─── The data ───
/-- Step 9 of R240: the operating region (R264). -/
def ctlRegion (i : CtlIn) (s : ControlState) : ControlState :=
  let c := i.regions
  if i.q06.init then { s with regionNext := none, regionHeld := true, upRun := 0, downRun := 0 }
  else
    let b0 := bitsOf 31 29 (i.q08.getD 0 0)
    let holds (k : Nat) : Bool :=
      let (f, cmp, _, th) := rgOverride c k
      let w := i.q08.getD f 0
      let v := toSigned 32 (bitsOf 63 32 w)
      decide (f ≠ 0) && bitOf 23 w && (if cmp = 0 then decide (th ≤ v) else decide (v < th))
    let band := (List.range 4).foldl (fun b k => if holds k then max b (rgOverride c k).2.2.1 else b) b0
    let cls := ((List.range (rgClasses c)).find? fun k => (rgRequired c k &&& i.mask) == rgRequired c k).getD (rgClasses c - 1)
    let spd := fnorm i.q06.u i.q06.v
    let g := s.regime
    let top := rgRegimes c - 1
    let up := if g < top ∧ rgUp c (g + 1) ≤ spd then s.upRun + 1 else 0
    let dn := if 0 < g ∧ spd < rgDown c g then s.downRun + 1 else 0
    let (regime, up1, dn1) :=
      if rgHold c ≤ up then ((([3, 2, 1] : List Nat).find? fun j => decide (j ≤ top) && decide (rgUp c j ≤ spd)).getD g, 0, 0)
      else if rgHold c ≤ dn then (g - 1, 0, 0)
      else (g, up, dn)
    { s with
      regionNext := some (rgLookup c (32 * band + 4 * cls + regime)), regionHeld := false, band := band, bandQ08 := b0,
      override := decide (band ≠ b0), cls := cls, regime := regime, upRun := up1, downRun := dn1 }

/-- CONTROL_LAW_SLOT: a completed slot, in the order of R240. -/
def controlSlot (i : CtlIn) (s : ControlState) : ControlState × List Effect :=
  let elapsed : Nat := match s.lastSlot with
    | some n => i.cycle - n
    | none => 1
  let dt : ℚ := fmul (elapsed : ℚ) ctlDt
  let s1 := ctlDemand i elapsed (ctlReference i dt (ctlStart i s))
  let s2 := ctlRegion i (ctlAuto i s1)
  ({ s2 with held := false, missRun := 0, lastSlot := some i.cycle, bandHeld := i.q08Held, windHeld := i.q09.held },
    if s1.blendOn && s1.blendK == 0 then [.count 0x0402 0xFF 1] else [])

/-- MISS (R66): the previous demand is sent again, held; nothing is staged. A RETURN of its Q06 transfer stays an event for the next completed slot
(R263). -/
def controlMiss (cycle : Nat) (q : Q06) (s : ControlState) : ControlState × List Effect :=
  let n := min 7 (s.missRun + 1)
  ({ s with
      miss := true, held := true, blendEvent := s.blendEvent || returnNow cycle q, missRun := n, unhealthy := s.unhealthy || decide (3 ≤ n), regionHeld := true, autoTo := none, regionNext := none,
      q07 := { s.q07 with held := true, cycle := cycle % 2 ^ 32 } },
    [.count 0x0401 0xFF 1])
───
Problem: Your answer must be the line containing "def controlMiss (cycle" and every line after it through the end of the records above, reproduced exactly and alone.

Exercise output:
def controlMiss (cycle : Nat) (q : Q06) (s : ControlState) : ControlState × List Effect :=
  let n := min 7 (s.missRun + 1)
  ({ s with
      miss := true, held := true, blendEvent := s.blendEvent || returnNow cycle q, missRun := n, unhealthy := s.unhealthy || decide (3 ≤ n), regionHeld := true, autoTo := none, regionNext := none,
      q07 := { s.q07 with held := true, cycle := cycle % 2 ^ 32 } },
    [.count 0x0401 0xFF 1])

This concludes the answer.